Chapter 12

Day of Kinship

Humans and Peridots were no strangers to storms. Over the years, they adopted resilience and quick-mindedness on where to take shelter, on how to preserve food, and on how to watch out for everyone. But sometimes, rare events occurred that were catastrophic and, on one or two occasions, cataclysmic. Sometimes, a catastrophic event would presage a cataclysmic one. The following was such an event.

It had been several generations since Kee had traversed the raised stones never to be seen again. The campgrounds expanded to far reaches of the land. The Peridot species continued to diversify, and their numbers grew in abundance. The human population increased threefold and, in terms we might understand today, surpassed the population of a small city in a big country.

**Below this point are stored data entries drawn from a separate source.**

/-- A wire-level micro-operation writes that part of the state alone: it goes on, waits at a wire-level micro-operation, or,
in the clock-stretch loop, aborts (R150 to R156). -/
theorem runMicro_onWire (i : Instr) (m : Micro) (s : State) (hm : m.onWire = true) :
    ∃ w, runMicro i m s = .go (s.setWire w) ∨ (∃ m', m'.onWire = true ∧ runMicro i m s = .wait m' (s.setWire w)) ∨
      ∃ e, (m = .stretch ∨ m = .stretchPoll) ∧ runMicro i m s = .halt (abort i e (s.setWire w)) := by
  have hdelay : ∀ n, ∃ w, delayWhole n s = .go (s.setWire w) ∨
      ∃ m', m'.onWire = true ∧ delayWhole n s = .wait m' (s.setWire w) := by
    intro n
    obtain ⟨e, us, h | ⟨m', hm', h⟩⟩ := delayWhole_eq n s
    · exact ⟨{ s.wire with env := e, trace := s.trace ++ us }, .inl h⟩
    · refine ⟨{ s.wire with env := e, trace := s.trace ++ us }, .inr ⟨m', ?_, h⟩⟩
      rcases hm' with rfl | ⟨_, rfl⟩ <;> rfl
  have hstretch : ∀ st : Stretch, (∃ e tr, st.after = { s with env := e, trace := tr } ∧ e.lastUp = s.env.lastUp) →
      ∃ w, stretchFlow i st = .go (s.setWire w) ∨
        (∃ m', m'.onWire = true ∧ stretchFlow i st = .wait m' (s.setWire w)) ∨
        ∃ e, stretchFlow i st = .halt (abort i e (s.setWire w)) := by
    rintro st ⟨e, tr, h, -⟩
    refine ⟨{ s.wire with env := e, trace := tr }, ?_⟩
    cases st <;> simp only [Stretch.after] at h <;> subst h
    · exact .inl rfl
    · exact .inr (.inl ⟨.stretch, rfl, rfl⟩)
    · exact .inr (.inl ⟨.stretchPoll, rfl, rfl⟩)
    · exact .inr (.inr ⟨_, rfl⟩)
  cases m with
  | set p b => obtain ⟨w, h⟩ := pinSet_eq_setWire p b s; exact ⟨w, .inl (by rw [runMicro, h])⟩
  | setMsb => obtain ⟨w, h⟩ := pinSet_eq_setWire .sda (msb s.shreg) s; exact ⟨w, .inl (by rw [runMicro, h])⟩
  | setAck => obtain ⟨w, h⟩ := pinSet_eq_setWire .sda (ackCell (decide (s.rcur < s.rlen))) s; exact ⟨w, .inl (by rw [runMicro, h])⟩
  | stretch =>
    obtain ⟨w, h | h | ⟨e, h⟩⟩ := hstretch _ (stretchLoop_after s.env.scl s)
    · exact ⟨w, .inl h⟩
    · exact ⟨w, .inr (.inl h)⟩
    · exact ⟨w, .inr (.inr ⟨e, .inl rfl, h⟩)⟩
  | stretchPoll =>
    obtain ⟨w, h | h | ⟨e, h⟩⟩ := hstretch _ (stretchPollLoop_after s)
    · exact ⟨w, .inl h⟩
    · exact ⟨w, .inr (.inl h)⟩
    · exact ⟨w, .inr (.inr ⟨e, .inr rfl, h⟩)⟩
  | delay n => obtain ⟨w, h | h⟩ := hdelay n; exacts [⟨w, .inl h⟩, ⟨w, .inr (.inl h)⟩]
  | delayHigh => obtain ⟨w, h | h⟩ := hdelay s.highBudget; exacts [⟨w, .inl h⟩, ⟨w, .inr (.inl h)⟩]
  | delayLow => obtain ⟨w, h | h⟩ := hdelay s.lowBudget; exacts [⟨w, .inl h⟩, ⟨w, .inr (.inl h)⟩]
  | delayStart n =>
    obtain ⟨e, us, h | ⟨m', hm', h⟩⟩ := delayStartFlow_eq n s
    · exact ⟨{ s.wire with env := e, trace := s.trace ++ us }, .inl h⟩
    · refine ⟨{ s.wire with env := e, trace := s.trace ++ us }, .inr (.inl ⟨m', ?_, h⟩)⟩
      rcases hm' with rfl | ⟨_, rfl⟩ <;> rfl
  | delayLoop n start =>
    obtain ⟨e, us, h | h⟩ := delayFlow_eq n start s
    · exact ⟨{ s.wire with env := e, trace := s.trace ++ us }, .inl h⟩
    · exact ⟨{ s.wire with env := e, trace := s.trace ++ us }, .inr (.inl ⟨.delayLoop n start, rfl, h⟩)⟩
  | sample =>
    simp only [runMicro]
    split
    · exact ⟨s.wire, .inr (.inl ⟨.sample, rfl, rfl⟩)⟩
    · rename_i b s1 h
      obtain ⟨bs, -, rfl⟩ := takeSda_some h
      exact ⟨{ s.wire with
        loc := { s.loc with bit := b }, env := { s.env with sda := bs }, trace := s.trace ++ [.get .sda b] }, .inl rfl⟩
  | loadByte v => exact ⟨{ s.wire with shreg := v, bitcnt := 0 }, .inl rfl⟩
  | shiftOut => exact ⟨{ s.wire with shreg := shiftIn s.shreg false, bitcnt := s.bitcnt + 1 }, .inl rfl⟩
  | shiftIn => exact ⟨{ s.wire with shreg := shiftIn s.shreg s.loc.bit, bitcnt := s.bitcnt + 1 }, .inl rfl⟩
  | latchAck => exact ⟨{ s.wire with ackbit := s.loc.bit }, .inl rfl⟩
  | failOnNack | storeSink | missingByte | storeRbuf | afterAddress | afterWrite | afterRead | goto | markUptime
  | lapUptime | lapPin | commit => cases hm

It was on the Night of Terivos, a celebration that occurs after a long-standing drought, when the rain overstayed its welcome. It brought with it thunder and lighting, for which everyone was prepared for, but heavier gusts of wind blew apart huts and habitats, for which no one was prepared. Humans and Peridots scurried to caves for shelter, but some were left out and had to fend for themselves. The rains lasted three straight days and decimated nearly all of the homes and shops and Tawnis posts. Some people were lost for days. Some were never to be found again.

Upon the first clear day, humans and Peridots rushed to their homes to see what they could salvage. Most came home to stubs of wood planted in the ground. Others came home to nothing at all. Crestfallen as they were, humans realized that if they did not rebuild what they lost right away, they would sleep outside in the cold, for there was only so much room in the caves. No one wanted to be left out in the rain or whatever else the clouds would descend upon them.

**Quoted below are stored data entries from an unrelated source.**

/-- Any number of moves. -/
abbrev Moves (allowed : Micro → Prop) : State → State → Prop := Relation.ReflTransGen (Move allowed)

/-- What every move keeps, moves keep. -/
theorem Moves.keeps {allowed : Micro → Prop} {P : State → Prop} {s t : State} (h : Moves allowed s t)
    (hmove : ∀ u v, Move allowed u v → P u → P v) (hs : P s) : P t := by
  induction h with
  | refl => exact hs
  | tail _ hlast ih => exact hmove _ _ hlast ih

theorem Moves.mono {allowed allowed' : Micro → Prop} (hallowed : ∀ m, allowed m → allowed' m) {s t : State}
    (h : Moves allowed s t) : Moves allowed' s t := by
  refine Relation.ReflTransGen.mono (p := Move allowed') (fun u v hmove => ?_) _ _ h
  cases hmove with
  | aside henv => exact .aside henv
  | event e he => exact .event e he
  | tick c up hc => exact .tick c up hc
  | latch k hk => exact .latch k hk
  | ack b hb => exact .ack b (hallowed _ hb)
  | storeRbuf k v => exact .storeRbuf k v
  | storeSink k v => exact .storeSink k v
  | clearSink => exact .clearSink
  | commit h l hc => exact .commit h l (hallowed _ hc)

section
variable {allowed : Micro → Prop}

/-! ### Each operation of the state is a sequence of moves -/

theorem pinSet_moves (p : Pin) (b : Bit) (s : State) : Moves allowed s (pinSet p b s) := by
  cases p with
  | scl => exact .tail (.single (.aside rfl)) (.event (.set .scl b) rfl)
  | sda => exact .tail (.single (.aside rfl)) (.event (.set .sda b) rfl)

/-- A read that is answered, other than of the clock. -/
theorem answer_moves {e : Event} (he : e.isShown = true) {env : Env} {s : State} (henv : env.lastUp = s.env.lastUp) :
    Moves allowed s (emit e { s with env := env }) :=
  .tail (.single (.aside henv)) (.event e he)

theorem takePoll_moves {s t : State} {r : PollAnswer} (h : takePoll s = some (r, t)) : Moves allowed s t := by
  obtain ⟨rs, -, rfl⟩ := takePoll_some h
  exact answer_moves rfl rfl

theorem takeSda_moves {s t : State} {b : Bit} (h : takeSda s = some (b, t)) : Moves allowed s t := by
  obtain ⟨bs, -, rfl⟩ := takeSda_some h
  exact answer_moves rfl rfl

theorem takeUptime_moves {s t : State} {c : Tick} (h : takeUptime s = some (c, t)) : Moves allowed s t := by
  obtain ⟨u, us, -, rfl, rfl⟩ := takeUptime_some h
  exact .single (.tick _ us (clockAnswer_ge _ u))

theorem feed_moves (src : Source) (s : State) : Moves allowed s (feed src s) := by
  obtain ⟨e, h, hlast⟩ := feed_eq src s
  rw [h]
  exact .single (.aside hlast)

theorem feedFor_moves (todo : List Micro) (s : State) : Moves allowed s (feedFor todo s) := by
  obtain ⟨e, h, hlast⟩ := feedFor_eq todo s
  rw [h]
  exact .single (.aside hlast)

theorem raise_moves {k : Result} (hk : k.legalErr = true) (s : State) : Moves allowed s (raise k s) :=
  .tail (.single (.latch k hk)) (.aside rfl)

theorem abort_moves (i : Instr) (e : TimeoutErr) (s : State) : Moves allowed s (abort i e s) := by
  unfold abort
  split
  · exact raise_moves rfl s
  all_goals exact .single (.aside rfl)

/-- DELAY's loop is a sequence of clock reads (R131). -/
theorem spin_moves (n start : Tick) (ts : List Tick) (s : State) :
    Moves allowed s (afterSpin s (spin n start ts s.env.lastUp)) := by
  induction ts generalizing s with
  | nil =>
    simp only [afterSpin, spin, List.map_nil, List.append_nil]
    exact .single (.aside rfl)
  | cons t ts ih =>
    let c := clockAnswer s.env.lastUp t
    let s1 := emit (.uptime c) { s with env := { s.env with up := ts, lastUp := c } }
    have hread : Moves allowed s s1 := .single (.tick c ts (clockAnswer_ge _ t))
    simp only [spin]
    split
    · exact hread
    · have hrest : afterSpin s { spin n start ts c with reads := c :: (spin n start ts c).reads } =
          afterSpin s1 (spin n start ts s1.env.lastUp) := by simp [afterSpin, s1, emit]
      rw [hrest]
      exact hread.trans (ih s1)

theorem delayFlow_moves {n start : Tick} {s t : State} (h : (delayFlow n start s).after = some t) :
    Moves allowed s t := by
  simp only [delayFlow] at h
  split at h <;> cases h <;> exact spin_moves n start s.env.up s

theorem delayStartFlow_moves {n : Tick} {s t : State} (h : (delayStartFlow n s).after = some t) : Moves allowed s t := by
  unfold delayStartFlow at h
  split at h
  · cases h
    exact .refl
  · next hread => exact (takeUptime_moves hread).trans (delayFlow_moves h)

theorem delayWhole_moves {n : Tick} {s t : State} (h : (delayWhole n s).after = some t) : Moves allowed s t :=
  (Relation.ReflTransGen.single (.event (.delay n) rfl)).trans (delayStartFlow_moves h)

/-- The clock-stretch loop reads SCL and polls (R152). -/
theorem stretchLoop_moves (vs : List Bit) (s : State) : Moves allowed s (stretchLoop vs s).after := by
  induction vs generalizing s with
  | nil => exact .refl
  | cons v vs ih =>
    let s1 := emit (.get .scl v) { s with env := { s.env with scl := vs } }
    have hread : Moves allowed s s1 := answer_moves rfl rfl
    simp only [stretchLoop]
    split
    · exact hread
    · split
      · exact hread
      · next hpoll => exact (hread.trans (takePoll_moves hpoll)).trans (ih _)
      · next hpoll => exact hread.trans (takePoll_moves hpoll)

theorem stretchPollLoop_moves (s : State) : Moves allowed s (stretchPollLoop s).after := by
  unfold stretchPollLoop
  split
  · exact .refl
  · next hpoll => exact (takePoll_moves hpoll).trans (stretchLoop_moves _ _)
  · next hpoll => exact takePoll_moves hpoll

theorem stretchFlow_moves {i : Instr} {st : Stretch} {s t : State} (hst : Moves allowed s st.after)
    (h : (stretchFlow i st).after = some t) : Moves allowed s t := by
  cases st with
  | aborted e u => cases h; exact hst.trans (abort_moves i e u)
  | released | waitScl | waitPoll => cases h; exact hst

theorem uptimeInto_moves {m : Micro} {keep : Tick → Locals → Locals} {s t : State}
    (h : (uptimeInto m keep s).after = some t) : Moves allowed s t := by
  unfold uptimeInto at h
  split at h
  · cases h
    exact .refl
  · next hread =>
    cases h
    exact .tail (takeUptime_moves hread) (.aside rfl)

theorem afterAddress_moves (s : State) : Moves allowed s (afterAddress s) := by
  unfold afterAddress
  split
  · exact .single (.aside rfl)
  · exact raise_moves rfl s

theorem afterWrite_moves (s : State) : Moves allowed s (afterWrite s) := by
  simp only [afterWrite]
  split
  · exact .single (.aside rfl)
  · exact .trans (.single (.aside rfl)) (raise_moves rfl _)

/-! ### Programs -/

/-- A micro-operation is a sequence of moves, whichever way it ends. -/
theorem runMicro_moves {i : Instr} {m : Micro} {s t : State} (hm : allowed m) (h : (runMicro i m s).after = some t) :
    Moves allowed s t := by
  cases m with
  | set p b => cases h; exact pinSet_moves p b s
  | setMsb | setAck => cases h; exact pinSet_moves .sda _ s
  | stretch => exact stretchFlow_moves (stretchLoop_moves _ _) h
  | stretchPoll => exact stretchFlow_moves (stretchPollLoop_moves _) h
  | delay | delayHigh | delayLow => exact delayWhole_moves h
  | delayStart => exact delayStartFlow_moves h
  | delayLoop => exact delayFlow_moves h
  | sample =>
    simp only [runMicro] at h
    split at h
    · cases h
      exact .refl
    · next hread =>
      cases h
      exact .tail (takeSda_moves hread) (.aside rfl)
  | loadByte | shiftOut | shiftIn | afterRead | goto => cases h; exact .single (.aside rfl)
  | latchAck => cases h; exact .single (.ack _ hm)
  | failOnNack k =>
    simp only [runMicro] at h
    split at h <;> cases h
    · exact .refl
    · exact .single (.aside rfl)
  | storeSink k => cases h; exact .single (.storeSink k _)
  | missingByte => cases h
  | storeRbuf =>
    simp only [runMicro, memWriteRbuf] at h
    split at h
    · cases h
    · next hstore =>
      split at hstore <;> cases hstore
      cases h
      exact .tail (.tail (.single (.storeRbuf _ _)) (.event (.wroteRbuf _ _) rfl)) (.aside rfl)
  | afterAddress => cases h; exact afterAddress_moves s
  | afterWrite => cases h; exact afterWrite_moves s
  | markUptime => exact uptimeInto_moves (keep := keepMark) h
  | lapUptime => exact uptimeInto_moves (keep := keepLap) h
  | lapPin p => exact uptimeInto_moves (keep := keepOverhead p) h
  | commit h' l => cases h; exact .single (.commit h' l hm)

/-- A program is a sequence of moves, however far it runs. -/
theorem runMicros_moves {i : Instr} {ms : List Micro} (hms : ∀ m ∈ ms, allowed m) {s t : State}
    (h : runMicros i ms s = .next t) : Moves allowed s t := by
  induction ms generalizing s with
  | nil => cases h; exact .single (.aside rfl)
  | cons m ms ih =>
    obtain ⟨hm, hms⟩ := List.forall_mem_cons.mp hms
    simp only [runMicros] at h
    split at h
    · next hgo => exact (runMicro_moves hm (by rw [hgo]; rfl)).trans (ih hms h)
    · next hwait => cases h; exact .tail (runMicro_moves hm (by rw [hwait]; rfl)) (.aside rfl)
    · next hhalt => cases h; exact .tail (runMicro_moves hm (by rw [hhalt]; rfl)) (.aside rfl)
    · cases h

end

/-! ### Operations -/

/-- The program of an operation invoked in state `s`; TRANSACTION and ST_DONE have none. -/
def programOf (i : Instr) (s : State) : List Micro :=
  match i with
  | .configure rate => configureProgram (highTicksFor s rate) (lowTicksFor s rate)
  | .transaction _ _ _ _ | .stDone | .calBudget _ _ _ _ _ => []
  | .stStart | .stRepeatedStart => startProgram ++ [.goto .writeAddress]
  | .stWriteAddress => writeByteProgram (addressByte s.addr (rwBit s)) ++ [.afterAddress]
  | .stWrite => writeByteProgram ((memReadWbuf s).getD 0) ++ [.afterWrite]
  | .stRead => readByteProgram ++ [.storeRbuf] ++ writeCell .setAck ++ [.afterRead]
  | .stSendStop | .stBusError => stopProgram ++ [.goto .done]
  | .delay n => [.delay n]
  | .sendStart => startProgram
  | .sendStop => stopProgram
  | .writeBit bit => writeCell (.set .sda bit)
  | .readBit => readCell
  | .writeByte byte => writeByteProgram byte
  | .readByte => readByteProgram
  | .writeAddress byte => writeAddressProgram byte
  | .write n buf => writeProgram n buf
  | .read n => readProgram n
  | .calUptime => calUptimeProgram
  | .calPin pin _ => calPinProgram pin
  | .calRestore => calRestoreProgram

/-- The state in which that program begins. -/
def beginning (i : Instr) (s : State) : State :=
  match i with
  | .configure _ => { s with reply := none }
  | .stWrite => emit (.readWbuf s.wcur ((memReadWbuf s).getD 0)) s
  | .transaction _ _ _ _ | .stStart | .stRepeatedStart | .stWriteAddress | .stRead | .stSendStop | .stBusError
  | .stDone => s
  | .read _ => { s with sink := [], ret := none }
  | .calPin _ u => { s with loc := { s.loc with u := u }, ret := none }
  | .delay _ | .sendStart | .sendStop | .writeBit _ | .readBit | .writeByte _ | .readByte | .writeAddress _
  | .write _ _ | .calUptime | .calRestore | .calBudget _ _ _ _ _ => { s with ret := none }

theorem beginning_moves {allowed : Micro → Prop} (i : Instr) (s : State) : Moves allowed s (beginning i s) := by
  cases i with
  | configure | calPin => exact .single (.aside rfl)
  | stWrite => exact .single (.event _ rfl)
  | read n => exact .tail (.single .clearSink) (.aside rfl)
  | _ => exact .single (.aside rfl)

Everyone got to work post haste. For the assiduous ones, upon the completion of a basic shelter, they would help those around them. It was in a matter of days when everyone accounted for had a home. Not a perfect home, but a home nonetheless.

Then, the Elders gathered together and wondered if what they had was enough to survive another storm. How could they protect their villagers (in this case, both human and Peridot)? One Elder went a step further – How can we make life easy for everyone? They devoted an entire week to an exchange of ideas and invited the smartest person in the land to help them – Kaya Min Vesk, the surveyor of winds and sunlight. At last, she could share her many ideas and inventions to friendly ears.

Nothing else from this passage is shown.